> **WORKING DATA**
/-- R27, R162, R163, R167, R198, R208: the steps between a core and a home. COALESCING_ENTRY_SEND sends the requests of one entry on as one;
BIN_SEND sends the elements of a bin on, those of one line as one; INVALIDATION_APPLY drops a line from the cores of a die and advances its
vector; LINE_RECALL takes a line from the core that owns it, and the contention counters of that core and of those whose atomics found it owned rise;
EDRAM_REFRESH brings a bank into its refresh window or out of it. None changes a byte of memory. R180 to R185, R351, R352, R396:
a walk that ends lets the access of its instruction go on, with the leaf or the failure it found; the line of a fetch enters the
instruction cache, or the strand parks with FETCH; a held entry enters the fault queue once it can; an error of ECC is logged, and
an uncorrectable one is met by the next step's accesses of its line, which are refused (log entry 52). -/
def Obligations.LinesWalksFetchesAndReports : Prop :=
  (∀ (s : State) (id die n core line : Nat) (f : Flight) (m : Inval),
     let same (t : State) : Prop := (∀ a, t.byte a = s.byte a) ∧ t.strands = s.strands
     (s.flight? id = some f → f.stage = .window → Gives (.coalescingEntrySend id) s (fun t => same t ∧
       (∃ g ∈ t.flights, g.id = id ∧ g.stage = f.firstStage) ∧
       ∀ g ∈ s.flights, (if g.stage = .window ∧ g.strand = f.strand ∧ g.key / 128 = f.key / 128 ∧ g.kind.writes = f.kind.writes then
         { g with stage := g.firstStage, entry := id + 1 } else g) ∈ t.flights)) ∧
     Gives (.binSend die n) s (fun t => same t ∧ { t with flights := s.flights } = s ∧
       t.flights.map (fun g => { g with entry := 0 }) = s.flights.map (fun g =>
         if g.stage = .bin ∧ s.flightCore g / 32 = die ∧ s.homeKey g.key = n then { g with stage := .home, entry := 0 }
         else { g with entry := 0 }) ∧
       ∀ g ∈ s.flights, ∀ h ∈ s.flights, s.binOf die n g = true → s.binOf die n h = true → g.key / 128 = h.key / 128 →
         ∃ e, e ≠ 0 ∧ { g with stage := .home, entry := e } ∈ t.flights ∧ { h with stage := .home, entry := e } ∈ t.flights) ∧
     ((s.die die).invals[n]? = some m → m.src < 9 → (s.die die).vc.get m.src + 1 = m.vec.get m.src →
       (∀ i < 9, i ≠ m.src → 0 ≤ ((s.die die).vc.get i - m.vec.get i).toInt) →
       Gives (.invalidationApply die n) s (fun t => same t ∧ (t.die die).invals = (s.die die).invals.eraseIdx n ∧
         (∀ i, (t.die die).vc.get i = if i = m.src then m.vec.get i else (s.die die).vc.get i) ∧
         ∀ c l, l ∈ (t.core c).l1 ↔ l ∈ (s.core c).l1 ∧ ¬(c / 32 = die ∧ c ≠ m.core ∧ l.line = m.line))) ∧
     ((∃ l ∈ (s.core core).l1, l.line = line ∧ l.owned = true) →
       (∃ g ∈ s.flights, g.stage = .queued ∧ isSpad g.key = false ∧ g.key / 128 = line ∧ s.flightCore g ≠ core) →
       Gives (.lineRecall core line) s (fun t => same t ∧
         (∀ l, l ∈ (t.core core).l1 ↔ l ∈ (s.core core).l1 ∧ l.line ≠ line) ∧
         (∀ c, c ≠ core → (t.core c).l1 = (s.core c).l1) ∧
         (t.core core).counter line = min ((s.core core).counter line + 1) 3 ∧
         ∀ g ∈ s.flights, g.stage = .queued → g.atomic = true → g.agent = none → isSpad g.key = false → g.key / 128 = line →
           (t.core (s.flightCore g)).counter line = min ((s.core (s.flightCore g)).counter line + 1) 3)) ∧
     Gives (.edramRefresh die n) s (fun t => same t ∧ (n ∈ (t.die die).refreshing ↔
         ((s.die die).ephem.get n).toNat ≤ (s.die die).refcnt.toNat ∧ (s.die die).refcnt.toNat < ((s.die die).ephem.get n).toNat + 120) ∧
       ∀ b, b ≠ n → (b ∈ (t.die die).refreshing ↔ b ∈ (s.die die).refreshing))) ∧
  (∀ (s u : State) (k die : Nat) (lane : Bool) (i : Instr) (vas : List W64) (unit : Nat) (pte : W64) (addr : Nat) (h : Nat × LogEntry),
     let t := s.strand k
     let vd := (s.gangOf k).vd
     let pc := if lane then t.lanePc else t.pc
     let key := leafPa pte pc
     (t.waitOf lane = .walk i vas unit → (∀ va ∈ vas, s.walkWaits t.core vd va = false) →
       let w := s.walkAll t.core vd unit vas
       let s' := w.2.setStrand k ((w.2.strand k).setWait lane (.walked w.1))
       (s'.mayIssue k = false → Gives (.pageWalk (2 * k + if lane then 1 else 0)) s (fun v => v = s')) ∧
       (s'.mayIssue k = true → reissue i { s' with cur := k } = .next u →
         Gives (.pageWalk (2 * k + if lane then 1 else 0)) s (fun v => v = { u with cur := s.cur }))) ∧
     (s.fetchDue k lane = true → pc.toNat < 2 ^ 56 → inReserve pc = false → (s.core t.core).tlbFind (t.units lane) vd pc = none →
       let w := s.walkVa t.die vd pc
       let kept := (s.afterWalk t.die vd w).tlbFill t.core ([t.units lane |>.headD 4, 4].eraseDups) vd pc pte
       (w.fin = .leaf pte → s.walkTurn t.die vd w = true → permits pte (if lane then needXL else needXS) = true → s.paOk key = true →
         s.vdRefused vd key = false → pkgOf key = s.pkgnum.toNat → s.refreshing key = false →
         kept.sliceTurn key vd (s.gangOf k).prio = true →
         Gives (.fetchMissLineArrival k lane) s (fun v => v.strands = s.strands ∧ (∀ a, v.byte a = s.byte a) ∧
           let l : ILine := { vd, line := pc.toNat / 128, bytes := s.bytes (key / 128 * 128) 128 }
           (if lane then (v.core t.core).icL.head? else (v.core t.core).icS.head?) = some l)) ∧
       (w.fin = .notMapped → s.walkTurn t.die vd w = true → Gives (.fetchMissLineArrival k lane) s (fun v =>
         ∃ p, (v.strand k).parked = some p ∧ p.fetch = true ∧ p.lane = lane ∧ p.va = pc.toNat ∧ p.xkind = 1))) ∧
     ((s.die die).held = [h] → (s.die die).source = [] → s.fqWrite die h.1 h.2 = some u → Gives (.faultQueueHeldWrite die) s (fun v =>
       (v.die die).held = [] ∧ (∀ a, v.byte a = u.byte a) ∧
         (v.part h.1).fqtail = BitVec.ofNat 64 (((s.part h.1).fqtail.toNat % (s.part h.1).fqSize + 1) % (s.part h.1).fqSize))) ∧
     (∀ correctable, Gives (.eccError die addr correctable none) s (fun v =>
       (v.die die).errIdx = (s.die die).errIdx + 1 ∧ v.strands = s.strands ∧ (∀ a, v.byte a = s.byte a) ∧ v.flights = s.flights ∧
         (correctable = true → v.ecc = s.ecc) ∧
         (correctable = false → ∀ f : Flight, f.key / 128 = addr / 128 → v.paRefused f = true))))
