-- ==== Sys2Proof/Laws/State.lean ====
section
/-! SUPPORT. Reading State after each of its named updates: one lemma per field per update, and one per record reader. -/

namespace Sys2Proof.Machine

variable (s : State)

/-! ### setStrand -/

@[simp] theorem State.mem_setStrand (k : Nat) (x : Strand) : (s.setStrand k x).mem = s.mem := rfl
@[simp] theorem State.fe_setStrand (k : Nat) (x : Strand) : (s.setStrand k x).fe = s.fe := rfl
@[simp] theorem State.blocks_setStrand (k : Nat) (x : Strand) : (s.setStrand k x).blocks = s.blocks := rfl
@[simp] theorem State.gangs_setStrand (k : Nat) (x : Strand) : (s.setStrand k x).gangs = s.gangs := rfl
@[simp] theorem State.jobs_setStrand (k : Nat) (x : Strand) : (s.setStrand k x).jobs = s.jobs := rfl
@[simp] theorem State.cores_setStrand (k : Nat) (x : Strand) : (s.setStrand k x).cores = s.cores := rfl
@[simp] theorem State.clusters_setStrand (k : Nat) (x : Strand) : (s.setStrand k x).clusters = s.clusters := rfl
@[simp] theorem State.dies_setStrand (k : Nat) (x : Strand) : (s.setStrand k x).dies = s.dies := rfl
@[simp] theorem State.parts_setStrand (k : Nat) (x : Strand) : (s.setStrand k x).parts = s.parts := rfl
@[simp] theorem State.vds_setStrand (k : Nat) (x : Strand) : (s.setStrand k x).vds = s.vds := rfl
@[simp] theorem State.flights_setStrand (k : Nat) (x : Strand) : (s.setStrand k x).flights = s.flights := rfl
@[simp] theorem State.msgs_setStrand (k : Nat) (x : Strand) : (s.setStrand k x).msgs = s.msgs := rfl
@[simp] theorem State.waiters_setStrand (k : Nat) (x : Strand) : (s.setStrand k x).waiters = s.waiters := rfl
@[simp] theorem State.inks_setStrand (k : Nat) (x : Strand) : (s.setStrand k x).inks = s.inks := rfl
@[simp] theorem State.replay_setStrand (k : Nat) (x : Strand) : (s.setStrand k x).replay = s.replay := rfl
@[simp] theorem State.pkgnum_setStrand (k : Nat) (x : Strand) : (s.setStrand k x).pkgnum = s.pkgnum := rfl
@[simp] theorem State.npkg_setStrand (k : Nat) (x : Strand) : (s.setStrand k x).npkg = s.npkg := rfl
@[simp] theorem State.cap_setStrand (k : Nat) (x : Strand) : (s.setStrand k x).cap = s.cap := rfl
@[simp] theorem State.route_setStrand (k : Nat) (x : Strand) : (s.setStrand k x).route = s.route := rfl
@[simp] theorem State.hbmBytes_setStrand (k : Nat) (x : Strand) : (s.setStrand k x).hbmBytes = s.hbmBytes := rfl
@[simp] theorem State.ports_setStrand (k : Nat) (x : Strand) : (s.setStrand k x).ports = s.ports := rfl
@[simp] theorem State.mgmt_setStrand (k : Nat) (x : Strand) : (s.setStrand k x).mgmt = s.mgmt := rfl
@[simp] theorem State.bins_setStrand (k : Nat) (x : Strand) : (s.setStrand k x).bins = s.bins := rfl
@[simp] theorem State.irqs_setStrand (k : Nat) (x : Strand) : (s.setStrand k x).irqs = s.irqs := rfl
@[simp] theorem State.outbox_setStrand (k : Nat) (x : Strand) : (s.setStrand k x).outbox = s.outbox := rfl
@[simp] theorem State.launchOrder_setStrand (k : Nat) (x : Strand) : (s.setStrand k x).launchOrder = s.launchOrder := rfl
@[simp] theorem State.turns_setStrand (k : Nat) (x : Strand) : (s.setStrand k x).turns = s.turns := rfl
@[simp] theorem State.cur_setStrand (k : Nat) (x : Strand) : (s.setStrand k x).cur = s.cur := rfl
@[simp] theorem State.stream_setStrand (k : Nat) (x : Strand) : (s.setStrand k x).stream = s.stream := rfl
@[simp] theorem State.free_setStrand (k : Nat) (x : Strand) : (s.setStrand k x).free = s.free := rfl
@[simp] theorem State.nextId_setStrand (k : Nat) (x : Strand) : (s.setStrand k x).nextId = s.nextId := rfl
@[simp] theorem State.tags_setStrand (k : Nat) (x : Strand) : (s.setStrand k x).tags = s.tags := rfl
@[simp] theorem State.slices_setStrand (k : Nat) (x : Strand) : (s.setStrand k x).slices = s.slices := rfl
@[simp] theorem State.buckets_setStrand (k : Nat) (x : Strand) : (s.setStrand k x).buckets = s.buckets := rfl
@[simp] theorem State.ecc_setStrand (k : Nat) (x : Strand) : (s.setStrand k x).ecc = s.ecc := rfl
@[simp] theorem State.issues_setStrand (k : Nat) (x : Strand) : (s.setStrand k x).issues = s.issues := rfl
@[simp] theorem State.attached_setStrand (k : Nat) (x : Strand) : (s.setStrand k x).attached = s.attached := rfl
@[simp] theorem State.released_setStrand (k : Nat) (x : Strand) : (s.setStrand k x).released = s.released := rfl
@[simp] theorem State.burst_setStrand (k : Nat) (x : Strand) : (s.setStrand k x).burst = s.burst := rfl
@[simp] theorem State.retiring_setStrand (k : Nat) (x : Strand) : (s.setStrand k x).retiring = s.retiring := rfl
@[simp] theorem State.defects_setStrand (k : Nat) (x : Strand) : (s.setStrand k x).defects = s.defects := rfl
@[simp] theorem State.strand_setStrand (k : Nat) (x : Strand) (j : Nat) : (s.setStrand k x).strand j = if j = k then x else s.strand j := by
  simp [State.strand, State.setStrand]
@[simp] theorem State.gang_setStrand (k : Nat) (x : Strand) (j : Nat) : (s.setStrand k x).gang j = s.gang j := rfl
@[simp] theorem State.job_setStrand (k : Nat) (x : Strand) (j : Nat) : (s.setStrand k x).job j = s.job j := rfl
@[simp] theorem State.core_setStrand (k : Nat) (x : Strand) (j : Nat) : (s.setStrand k x).core j = s.core j := rfl
@[simp] theorem State.cluster_setStrand (k : Nat) (x : Strand) (j : Nat) : (s.setStrand k x).cluster j = s.cluster j := rfl
@[simp] theorem State.die_setStrand (k : Nat) (x : Strand) (j : Nat) : (s.setStrand k x).die j = s.die j := rfl
@[simp] theorem State.part_setStrand (k : Nat) (x : Strand) (j : Nat) : (s.setStrand k x).part j = s.part j := rfl
@[simp] theorem State.vd_setStrand (k : Nat) (x : Strand) (j : Nat) : (s.setStrand k x).vd j = s.vd j := rfl
@[simp] theorem State.byte_setStrand (k : Nat) (x : Strand) (a : Nat) : (s.setStrand k x).byte a = s.byte a := rfl

/-! ### setGang -/

@[simp] theorem State.mem_setGang (k : Nat) (x : Gang) : (s.setGang k x).mem = s.mem := rfl
@[simp] theorem State.fe_setGang (k : Nat) (x : Gang) : (s.setGang k x).fe = s.fe := rfl
@[simp] theorem State.blocks_setGang (k : Nat) (x : Gang) : (s.setGang k x).blocks = s.blocks := rfl
@[simp] theorem State.strands_setGang (k : Nat) (x : Gang) : (s.setGang k x).strands = s.strands := rfl
@[simp] theorem State.jobs_setGang (k : Nat) (x : Gang) : (s.setGang k x).jobs = s.jobs := rfl
@[simp] theorem State.cores_setGang (k : Nat) (x : Gang) : (s.setGang k x).cores = s.cores := rfl
@[simp] theorem State.clusters_setGang (k : Nat) (x : Gang) : (s.setGang k x).clusters = s.clusters := rfl
@[simp] theorem State.dies_setGang (k : Nat) (x : Gang) : (s.setGang k x).dies = s.dies := rfl
@[simp] theorem State.parts_setGang (k : Nat) (x : Gang) : (s.setGang k x).parts = s.parts := rfl
@[simp] theorem State.vds_setGang (k : Nat) (x : Gang) : (s.setGang k x).vds = s.vds := rfl
@[simp] theorem State.flights_setGang (k : Nat) (x : Gang) : (s.setGang k x).flights = s.flights := rfl
@[simp] theorem State.msgs_setGang (k : Nat) (x : Gang) : (s.setGang k x).msgs = s.msgs := rfl
@[simp] theorem State.waiters_setGang (k : Nat) (x : Gang) : (s.setGang k x).waiters = s.waiters := rfl
@[simp] theorem State.inks_setGang (k : Nat) (x : Gang) : (s.setGang k x).inks = s.inks := rfl
@[simp] theorem State.replay_setGang (k : Nat) (x : Gang) : (s.setGang k x).replay = s.replay := rfl
@[simp] theorem State.pkgnum_setGang (k : Nat) (x : Gang) : (s.setGang k x).pkgnum = s.pkgnum := rfl
@[simp] theorem State.npkg_setGang (k : Nat) (x : Gang) : (s.setGang k x).npkg = s.npkg := rfl
@[simp] theorem State.cap_setGang (k : Nat) (x : Gang) : (s.setGang k x).cap = s.cap := rfl
@[simp] theorem State.route_setGang (k : Nat) (x : Gang) : (s.setGang k x).route = s.route := rfl
@[simp] theorem State.hbmBytes_setGang (k : Nat) (x : Gang) : (s.setGang k x).hbmBytes = s.hbmBytes := rfl
@[simp] theorem State.ports_setGang (k : Nat) (x : Gang) : (s.setGang k x).ports = s.ports := rfl
@[simp] theorem State.mgmt_setGang (k : Nat) (x : Gang) : (s.setGang k x).mgmt = s.mgmt := rfl
@[simp] theorem State.bins_setGang (k : Nat) (x : Gang) : (s.setGang k x).bins = s.bins := rfl
@[simp] theorem State.irqs_setGang (k : Nat) (x : Gang) : (s.setGang k x).irqs = s.irqs := rfl
@[simp] theorem State.outbox_setGang (k : Nat) (x : Gang) : (s.setGang k x).outbox = s.outbox := rfl
@[simp] theorem State.launchOrder_setGang (k : Nat) (x : Gang) : (s.setGang k x).launchOrder = s.launchOrder := rfl
@[simp] theorem State.turns_setGang (k : Nat) (x : Gang) : (s.setGang k x).turns = s.turns := rfl
@[simp] theorem State.cur_setGang (k : Nat) (x : Gang) : (s.setGang k x).cur = s.cur := rfl
@[simp] theorem State.stream_setGang (k : Nat) (x : Gang) : (s.setGang k x).stream = s.stream := rfl
@[simp] theorem State.free_setGang (k : Nat) (x : Gang) : (s.setGang k x).free = s.free := rfl
@[simp] theorem State.nextId_setGang (k : Nat) (x : Gang) : (s.setGang k x).nextId = s.nextId := rfl
@[simp] theorem State.tags_setGang (k : Nat) (x : Gang) : (s.setGang k x).tags = s.tags := rfl
@[simp] theorem State.slices_setGang (k : Nat) (x : Gang) : (s.setGang k x).slices = s.slices := rfl
@[simp] theorem State.buckets_setGang (k : Nat) (x : Gang) : (s.setGang k x).buckets = s.buckets := rfl
@[simp] theorem State.ecc_setGang (k : Nat) (x : Gang) : (s.setGang k x).ecc = s.ecc := rfl
@[simp] theorem State.issues_setGang (k : Nat) (x : Gang) : (s.setGang k x).issues = s.issues := rfl
@[simp] theorem State.attached_setGang (k : Nat) (x : Gang) : (s.setGang k x).attached = s.attached := rfl
@[simp] theorem State.released_setGang (k : Nat) (x : Gang) : (s.setGang k x).released = s.released := rfl
@[simp] theorem State.burst_setGang (k : Nat) (x : Gang) : (s.setGang k x).burst = s.burst := rfl
@[simp] theorem State.retiring_setGang (k : Nat) (x : Gang) : (s.setGang k x).retiring = s.retiring := rfl
@[simp] theorem State.defects_setGang (k : Nat) (x : Gang) : (s.setGang k x).defects = s.defects := rfl
@[simp] theorem State.gang_setGang (k : Nat) (x : Gang) (j : Nat) : (s.setGang k x).gang j = if j = k then x else s.gang j := by
  simp [State.gang, State.setGang]
@[simp] theorem State.strand_setGang (k : Nat) (x : Gang) (j : Nat) : (s.setGang k x).strand j = s.strand j := rfl
@[simp] theorem State.job_setGang (k : Nat) (x : Gang) (j : Nat) : (s.setGang k x).job j = s.job j := rfl
@[simp] theorem State.core_setGang (k : Nat) (x : Gang) (j : Nat) : (s.setGang k x).core j = s.core j := rfl
@[simp] theorem State.cluster_setGang (k : Nat) (x : Gang) (j : Nat) : (s.setGang k x).cluster j = s.cluster j := rfl
@[simp] theorem State.die_setGang (k : Nat) (x : Gang) (j : Nat) : (s.setGang k x).die j = s.die j := rfl
@[simp] theorem State.part_setGang (k : Nat) (x : Gang) (j : Nat) : (s.setGang k x).part j = s.part j := rfl
@[simp] theorem State.vd_setGang (k : Nat) (x : Gang) (j : Nat) : (s.setGang k x).vd j = s.vd j := rfl
@[simp] theorem State.byte_setGang (k : Nat) (x : Gang) (a : Nat) : (s.setGang k x).byte a = s.byte a := rfl
@[simp] theorem State.me_setGang (k : Nat) (x : Gang) : (s.setGang k x).me = s.me := rfl
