-- ==== Sys2Proof/Laws/PerInstr.lean ====
section
/-! SUPPORT. Statements that are made for each instruction: `OneWord`, an instruction has a word in at most one of the two streams. -/

namespace Sys2Proof.Laws.OneWord

open Sys2Proof

/-- An instruction is of the scalar stream, or of the lanes, or has no word: never of both. -/
def Statement (i : Instr) : Prop := encodeScalar i = none ∨ encodeLane i = none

> **TASK DIRECTIONS**
The lines to extract from the data above begin with the line containing "(s.setStrand k x).free = s.free := rfl" and end with the line containing "(s.setStrand k x).released = s.released := rfl". Extract them exactly, including both.

> **ANSWER**
@[simp] theorem State.free_setStrand (k : Nat) (x : Strand) : (s.setStrand k x).free = s.free := rfl
@[simp] theorem State.nextId_setStrand (k : Nat) (x : Strand) : (s.setStrand k x).nextId = s.nextId := rfl
@[simp] theorem State.tags_setStrand (k : Nat) (x : Strand) : (s.setStrand k x).tags = s.tags := rfl
@[simp] theorem State.slices_setStrand (k : Nat) (x : Strand) : (s.setStrand k x).slices = s.slices := rfl
@[simp] theorem State.buckets_setStrand (k : Nat) (x : Strand) : (s.setStrand k x).buckets = s.buckets := rfl
@[simp] theorem State.ecc_setStrand (k : Nat) (x : Strand) : (s.setStrand k x).ecc = s.ecc := rfl
@[simp] theorem State.issues_setStrand (k : Nat) (x : Strand) : (s.setStrand k x).issues = s.issues := rfl
@[simp] theorem State.attached_setStrand (k : Nat) (x : Strand) : (s.setStrand k x).attached = s.attached := rfl
@[simp] theorem State.released_setStrand (k : Nat) (x : Strand) : (s.setStrand k x).released = s.released := rfl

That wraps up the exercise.